→ **Task details**: In the entries below, find the line with "Coded fields -/" and the line with "theorem decTy8_enc (t". Return those two lines and all lines between them, exactly.

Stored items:
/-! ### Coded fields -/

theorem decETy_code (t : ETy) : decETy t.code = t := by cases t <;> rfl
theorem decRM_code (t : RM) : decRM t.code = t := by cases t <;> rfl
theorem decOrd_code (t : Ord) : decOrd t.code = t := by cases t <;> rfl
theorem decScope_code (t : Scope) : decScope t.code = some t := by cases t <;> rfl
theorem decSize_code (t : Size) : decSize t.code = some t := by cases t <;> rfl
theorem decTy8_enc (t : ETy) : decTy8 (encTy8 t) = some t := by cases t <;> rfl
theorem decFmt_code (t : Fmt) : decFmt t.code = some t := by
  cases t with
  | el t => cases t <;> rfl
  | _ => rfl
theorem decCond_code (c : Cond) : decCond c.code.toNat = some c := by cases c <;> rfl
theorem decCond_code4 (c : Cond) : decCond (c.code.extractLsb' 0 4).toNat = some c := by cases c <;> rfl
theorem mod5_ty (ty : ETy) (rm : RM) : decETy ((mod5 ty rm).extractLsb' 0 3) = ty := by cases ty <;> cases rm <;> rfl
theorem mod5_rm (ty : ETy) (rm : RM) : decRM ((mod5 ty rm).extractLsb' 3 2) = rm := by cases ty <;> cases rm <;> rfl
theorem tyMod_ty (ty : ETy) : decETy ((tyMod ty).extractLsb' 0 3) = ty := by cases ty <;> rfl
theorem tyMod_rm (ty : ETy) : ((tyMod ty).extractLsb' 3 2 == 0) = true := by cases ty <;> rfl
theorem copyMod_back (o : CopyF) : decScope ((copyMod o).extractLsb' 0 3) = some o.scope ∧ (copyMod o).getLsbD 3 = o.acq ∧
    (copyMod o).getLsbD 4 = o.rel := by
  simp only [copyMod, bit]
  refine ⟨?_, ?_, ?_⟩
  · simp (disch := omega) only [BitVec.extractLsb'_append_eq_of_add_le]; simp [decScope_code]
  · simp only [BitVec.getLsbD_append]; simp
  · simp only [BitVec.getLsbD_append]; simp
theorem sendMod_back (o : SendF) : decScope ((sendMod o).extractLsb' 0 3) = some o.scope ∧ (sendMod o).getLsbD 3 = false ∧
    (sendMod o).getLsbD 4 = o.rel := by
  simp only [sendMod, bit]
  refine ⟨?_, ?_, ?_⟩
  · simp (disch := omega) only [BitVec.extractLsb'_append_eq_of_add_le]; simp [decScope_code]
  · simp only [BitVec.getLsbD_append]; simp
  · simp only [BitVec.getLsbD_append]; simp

...

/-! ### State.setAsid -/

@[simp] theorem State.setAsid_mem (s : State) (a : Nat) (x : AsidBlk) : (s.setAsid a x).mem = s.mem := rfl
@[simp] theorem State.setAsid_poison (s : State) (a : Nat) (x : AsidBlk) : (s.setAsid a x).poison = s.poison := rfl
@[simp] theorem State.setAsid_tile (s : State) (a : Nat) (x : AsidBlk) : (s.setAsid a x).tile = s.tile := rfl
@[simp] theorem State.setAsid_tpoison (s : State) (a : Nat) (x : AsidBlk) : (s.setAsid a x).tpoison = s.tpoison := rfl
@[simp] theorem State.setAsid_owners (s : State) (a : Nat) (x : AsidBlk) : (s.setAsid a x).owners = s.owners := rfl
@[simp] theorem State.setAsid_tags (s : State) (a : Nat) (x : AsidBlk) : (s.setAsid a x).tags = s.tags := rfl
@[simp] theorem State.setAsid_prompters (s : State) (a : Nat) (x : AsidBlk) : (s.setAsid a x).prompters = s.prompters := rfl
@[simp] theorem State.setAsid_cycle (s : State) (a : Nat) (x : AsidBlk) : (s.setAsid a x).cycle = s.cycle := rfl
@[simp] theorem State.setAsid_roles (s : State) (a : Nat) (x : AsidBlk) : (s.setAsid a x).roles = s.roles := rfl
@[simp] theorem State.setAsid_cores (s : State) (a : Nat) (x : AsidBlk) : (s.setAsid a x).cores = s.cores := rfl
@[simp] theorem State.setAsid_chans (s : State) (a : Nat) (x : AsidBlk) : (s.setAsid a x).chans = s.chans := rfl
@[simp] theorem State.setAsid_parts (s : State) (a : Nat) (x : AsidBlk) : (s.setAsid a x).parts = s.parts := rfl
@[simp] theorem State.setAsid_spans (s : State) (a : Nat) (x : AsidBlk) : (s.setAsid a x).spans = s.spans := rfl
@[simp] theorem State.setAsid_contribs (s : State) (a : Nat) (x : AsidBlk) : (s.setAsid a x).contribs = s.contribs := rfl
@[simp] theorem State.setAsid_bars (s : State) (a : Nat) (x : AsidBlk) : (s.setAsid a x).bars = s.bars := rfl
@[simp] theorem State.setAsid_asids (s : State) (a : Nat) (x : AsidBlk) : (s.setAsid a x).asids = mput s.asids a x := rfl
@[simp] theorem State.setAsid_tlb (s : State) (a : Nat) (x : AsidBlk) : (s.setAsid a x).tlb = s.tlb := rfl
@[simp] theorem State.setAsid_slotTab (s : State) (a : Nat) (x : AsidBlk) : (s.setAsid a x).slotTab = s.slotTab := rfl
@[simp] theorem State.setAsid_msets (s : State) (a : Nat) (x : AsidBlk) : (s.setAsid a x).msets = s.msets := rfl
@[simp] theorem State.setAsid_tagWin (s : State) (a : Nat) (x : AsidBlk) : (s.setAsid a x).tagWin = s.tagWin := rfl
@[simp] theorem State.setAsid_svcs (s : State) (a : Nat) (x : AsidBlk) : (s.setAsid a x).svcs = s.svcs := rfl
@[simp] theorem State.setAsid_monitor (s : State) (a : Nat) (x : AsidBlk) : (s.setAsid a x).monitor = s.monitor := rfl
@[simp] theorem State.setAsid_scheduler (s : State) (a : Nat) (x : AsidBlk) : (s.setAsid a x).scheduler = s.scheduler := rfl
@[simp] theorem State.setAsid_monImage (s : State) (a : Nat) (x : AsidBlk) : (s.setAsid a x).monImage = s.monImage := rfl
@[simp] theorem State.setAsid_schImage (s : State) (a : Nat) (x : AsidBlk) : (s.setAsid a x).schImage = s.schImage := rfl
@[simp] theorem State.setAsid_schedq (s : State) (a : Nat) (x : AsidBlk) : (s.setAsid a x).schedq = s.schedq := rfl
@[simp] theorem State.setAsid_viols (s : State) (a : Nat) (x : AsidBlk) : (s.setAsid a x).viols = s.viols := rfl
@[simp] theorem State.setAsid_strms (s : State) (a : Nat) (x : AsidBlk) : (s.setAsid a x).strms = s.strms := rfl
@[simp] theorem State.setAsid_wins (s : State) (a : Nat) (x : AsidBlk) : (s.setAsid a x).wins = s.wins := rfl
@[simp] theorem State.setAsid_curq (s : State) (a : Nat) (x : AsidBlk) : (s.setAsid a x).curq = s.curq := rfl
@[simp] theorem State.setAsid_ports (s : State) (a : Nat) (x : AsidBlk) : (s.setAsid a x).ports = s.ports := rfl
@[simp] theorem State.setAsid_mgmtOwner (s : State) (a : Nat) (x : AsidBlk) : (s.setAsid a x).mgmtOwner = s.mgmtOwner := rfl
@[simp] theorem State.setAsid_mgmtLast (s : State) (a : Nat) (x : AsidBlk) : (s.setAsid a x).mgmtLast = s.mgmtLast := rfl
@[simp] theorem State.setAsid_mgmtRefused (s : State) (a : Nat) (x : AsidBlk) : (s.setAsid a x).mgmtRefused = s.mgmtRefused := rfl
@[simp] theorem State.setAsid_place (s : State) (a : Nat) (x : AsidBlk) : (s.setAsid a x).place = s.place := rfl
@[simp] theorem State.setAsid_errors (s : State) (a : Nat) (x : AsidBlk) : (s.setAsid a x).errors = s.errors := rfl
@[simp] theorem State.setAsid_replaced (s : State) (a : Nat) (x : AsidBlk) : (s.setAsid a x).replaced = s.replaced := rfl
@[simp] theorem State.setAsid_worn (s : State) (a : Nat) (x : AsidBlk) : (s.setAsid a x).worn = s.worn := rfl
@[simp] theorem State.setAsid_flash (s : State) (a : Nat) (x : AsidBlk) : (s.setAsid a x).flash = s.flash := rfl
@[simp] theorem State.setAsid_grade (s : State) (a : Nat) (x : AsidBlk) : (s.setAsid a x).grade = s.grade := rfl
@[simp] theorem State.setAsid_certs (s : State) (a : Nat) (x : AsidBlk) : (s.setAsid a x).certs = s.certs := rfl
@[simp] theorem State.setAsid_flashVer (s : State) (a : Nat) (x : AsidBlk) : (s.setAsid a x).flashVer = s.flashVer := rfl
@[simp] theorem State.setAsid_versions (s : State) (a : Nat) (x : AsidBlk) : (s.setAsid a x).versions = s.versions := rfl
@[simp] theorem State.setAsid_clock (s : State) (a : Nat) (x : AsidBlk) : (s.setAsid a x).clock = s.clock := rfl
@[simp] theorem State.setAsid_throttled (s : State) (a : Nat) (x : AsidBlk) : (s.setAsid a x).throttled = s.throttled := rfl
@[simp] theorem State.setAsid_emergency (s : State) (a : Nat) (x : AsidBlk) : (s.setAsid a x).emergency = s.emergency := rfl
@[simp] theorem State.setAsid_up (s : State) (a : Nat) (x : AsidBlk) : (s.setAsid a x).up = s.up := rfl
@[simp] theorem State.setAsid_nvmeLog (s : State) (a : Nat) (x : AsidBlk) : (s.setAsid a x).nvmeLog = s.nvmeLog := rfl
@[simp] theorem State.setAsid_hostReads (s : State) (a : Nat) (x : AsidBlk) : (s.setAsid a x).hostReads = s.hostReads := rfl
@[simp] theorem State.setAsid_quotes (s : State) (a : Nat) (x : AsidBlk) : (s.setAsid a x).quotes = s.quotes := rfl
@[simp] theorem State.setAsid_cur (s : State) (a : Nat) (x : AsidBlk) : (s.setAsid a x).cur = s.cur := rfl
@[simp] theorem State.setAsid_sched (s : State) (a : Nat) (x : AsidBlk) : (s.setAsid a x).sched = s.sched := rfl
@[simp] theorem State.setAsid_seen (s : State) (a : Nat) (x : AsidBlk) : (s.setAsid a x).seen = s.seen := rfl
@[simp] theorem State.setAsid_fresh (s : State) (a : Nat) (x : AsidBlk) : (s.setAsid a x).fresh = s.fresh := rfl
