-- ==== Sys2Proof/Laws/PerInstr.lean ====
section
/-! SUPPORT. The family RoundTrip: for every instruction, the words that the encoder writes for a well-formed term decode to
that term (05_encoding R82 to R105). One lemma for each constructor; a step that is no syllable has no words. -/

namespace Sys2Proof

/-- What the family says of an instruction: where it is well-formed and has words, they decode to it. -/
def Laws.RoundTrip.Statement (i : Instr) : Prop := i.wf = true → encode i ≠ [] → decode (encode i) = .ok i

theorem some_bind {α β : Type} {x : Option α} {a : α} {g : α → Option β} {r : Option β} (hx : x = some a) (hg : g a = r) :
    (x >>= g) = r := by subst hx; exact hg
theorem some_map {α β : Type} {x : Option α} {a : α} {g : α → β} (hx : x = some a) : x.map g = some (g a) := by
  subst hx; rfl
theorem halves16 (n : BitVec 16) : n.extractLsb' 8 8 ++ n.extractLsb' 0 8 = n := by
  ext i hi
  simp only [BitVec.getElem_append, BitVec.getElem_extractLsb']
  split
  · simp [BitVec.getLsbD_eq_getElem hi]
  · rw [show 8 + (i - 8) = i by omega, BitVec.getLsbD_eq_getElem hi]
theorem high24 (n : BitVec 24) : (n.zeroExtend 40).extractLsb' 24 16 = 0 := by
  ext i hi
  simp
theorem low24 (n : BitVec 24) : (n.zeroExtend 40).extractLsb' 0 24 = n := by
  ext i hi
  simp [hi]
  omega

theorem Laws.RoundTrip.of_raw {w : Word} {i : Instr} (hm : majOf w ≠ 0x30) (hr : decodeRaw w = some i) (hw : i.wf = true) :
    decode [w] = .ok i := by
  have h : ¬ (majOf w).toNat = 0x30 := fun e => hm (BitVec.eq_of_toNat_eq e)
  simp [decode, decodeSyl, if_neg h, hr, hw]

→ **Output for this task**:
/-! ### Coded fields -/

theorem decETy_code (t : ETy) : decETy t.code = t := by cases t <;> rfl
theorem decRM_code (t : RM) : decRM t.code = t := by cases t <;> rfl
theorem decOrd_code (t : Ord) : decOrd t.code = t := by cases t <;> rfl
theorem decScope_code (t : Scope) : decScope t.code = some t := by cases t <;> rfl
theorem decSize_code (t : Size) : decSize t.code = some t := by cases t <;> rfl
theorem decTy8_enc (t : ETy) : decTy8 (encTy8 t) = some t := by cases t <;> rfl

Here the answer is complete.